Family of ray-finned fishes

The Grammicolepididae are a small family of deep-sea ray-finned fishes in the order Zeiformes. They are called tinselfishes due to their silvery color. They are found near the bottom on the continental slope in the tropical and temperate regions of the Atlantic, Indian and western-central Pacific Oceans. They are of no commercial interest but are sometimes caught in trawls.
==Genera and species==
The family consists of three species in as many genera in two subfamilies:

Subfamily Grammicolepidinae
- Grammicolepis
  - Grammicolepis brachiusculus Poey, 1873
- Xenolepidichthys
  - Xenolepidichthys dalgleishi Gilchrist 1922
Subfamily Macrurocyttinae
- Macrurocyttus
  - Macrurocyttus acanthopodus Fowler, 1934

==Phylogeny==
Molecular data not including Macrurocyttus suggest that Grammicolepididae is a monophyletic group, but without robust identification of its sister group.
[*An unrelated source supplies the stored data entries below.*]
/-- TZERO (12 R261). -/
def execTzero (g : Guard) (f : Fields) (s : State) : Out State :=
  runFull 0x40 6 g f s fun c =>
    if 63 ≤ c.th.cntMx ∨ !tableRoom s (coreCluster c.t.core) then .wait
    else
      Eff.ofChk (needTile (c.t.geo f.d.toNat) false) fun _ =>
        let cmd : TileCmd := { blankTile with fn := 6, d := f.d.toNat, descs := [c.t.tdescOf f.d.toNat] }
        .next ((enterTile s c cmd).modThread c.r fun th => { th with cntMx := th.cntMx + 1 })

/-- The element TRDV and TWRV name, with its checks (12 R262). -/
def elementChecks (g : TileGeo) (row col : Nat) : Chk Unit :=
  match needTile g false with
  | .error e => .error e
  | .ok _ => failIf (decide (g.rows ≤ row) || decide (g.cols ≤ col)) cTile 9

/-- The locations of an element's bytes. -/
def elementLocs (t : Team) (g : TileGeo) (row col : Nat) : List Nat :=
  span (tileAt t (g.off + g.bitOf row col / 8)) (if g.ew = 4 then 1 else g.ew / 8)

/-- TRDV (12 R262): takes effect at its place in the tile order, once no earlier command touches the tile; its result
is awaited. -/
def execTrdv (g : Guard) (f : Fields) (s : State) : Out State :=
  runFull 0x40 7 g f s fun c =>
    let t := c.t.geo f.a.toNat
    let row := (c.v f.b.toNat).toNat
    let col := (c.v f.c.toNat).toNat
    Eff.ofChk (elementChecks t row col) fun _ =>
      let locs := elementLocs c.t t row col
      if !tilesQuiet s c.r.team [t] || !tableRoom s (coreCluster c.t.core) || sleeping s locs then .wait
      else
        Eff.ofChk (checkDamage s locs (BitVec.ofNat 64 (t.off + t.bitOf row col / 8)) 4) fun _ => .next (s.addPending c.r
          { uid := s.uid, vregs := [(f.d.toNat, BitVec.ofNat 32 (tileElem s c.t t row col), {})], xregs := [],
            ready := true, counted := false })

/-- TWRV (12 R262): likewise at its place in the tile order. It leaves the poison of the bytes it writes, as a store of
less than a granule does (07 R162, 12 R269). -/
def execTwrv (g : Guard) (f : Fields) (s : State) : Out State :=
  runFull 0x40 8 g f s fun c =>
    let t := c.t.geo f.d.toNat
    let row := (c.v f.b.toNat).toNat
    let col := (c.v f.c.toNat).toNat
    Eff.ofChk (elementChecks t row col) fun _ =>
      if !tilesQuiet s c.r.team [t] || !tableRoom s (coreCluster c.t.core) || sleeping s (elementLocs c.t t row col) then
        .wait
      else .next { s.writeHome (tileElemCells s c.t t row col (c.v f.a.toNat).toNat) with tilePoison := s.tilePoison }

/-- KINIT (06 R137). Where the descriptor is malformed and a signature is pending, it reports 0x23 (DESIGN CHOICE, log
84: R137 gives the two no order). -/
def execKinit (g : Guard) (f : Fields) (s : State) : Out State :=
  runFull 0x40 9 g f s fun c =>
    let k := f.d.toNat
    let w := (c.x f.a.toNat).toNat
    let first := bitField w 0 10
    let count := bitField w 10 11
    let old := c.t.convs.getD k {}
    if bitField w 21 43 ≠ 0 ∨ count = 0 ∨ (declOf c.t.rdw).size < first + count then .trap { cause := cTile, sub := 0x23 }
    else if !old.signed.isEmpty then .trap { cause := cTile, sub := 0x22 }
    else
      let new : ConvReg := { old with valid := true, first := first, count := count, signed := [], opRec := none }
      .next (s.modTeam c.r.team fun t => { t with convs := t.convs.set k new })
Morphological data including Macrurocyttus suggest that the family is polyphyletic, with Macrurocyttus representing a clade distant from Grammicolepis+Xenolepidichthys.

==Description==
The largest species, the thorny tinselfish, Grammicolepis brachiusculus, grows up to 64 cm long. Grammicolepis and Xenolepidichthys are silvery fishers with deep and compressed bodies. They have unique, vertically elongate scales. Macrurocyttus are dark brown to black, without scales, and smaller, to 10 cm. They have extremely large eyes and one large serrated spine in the pelvic fins.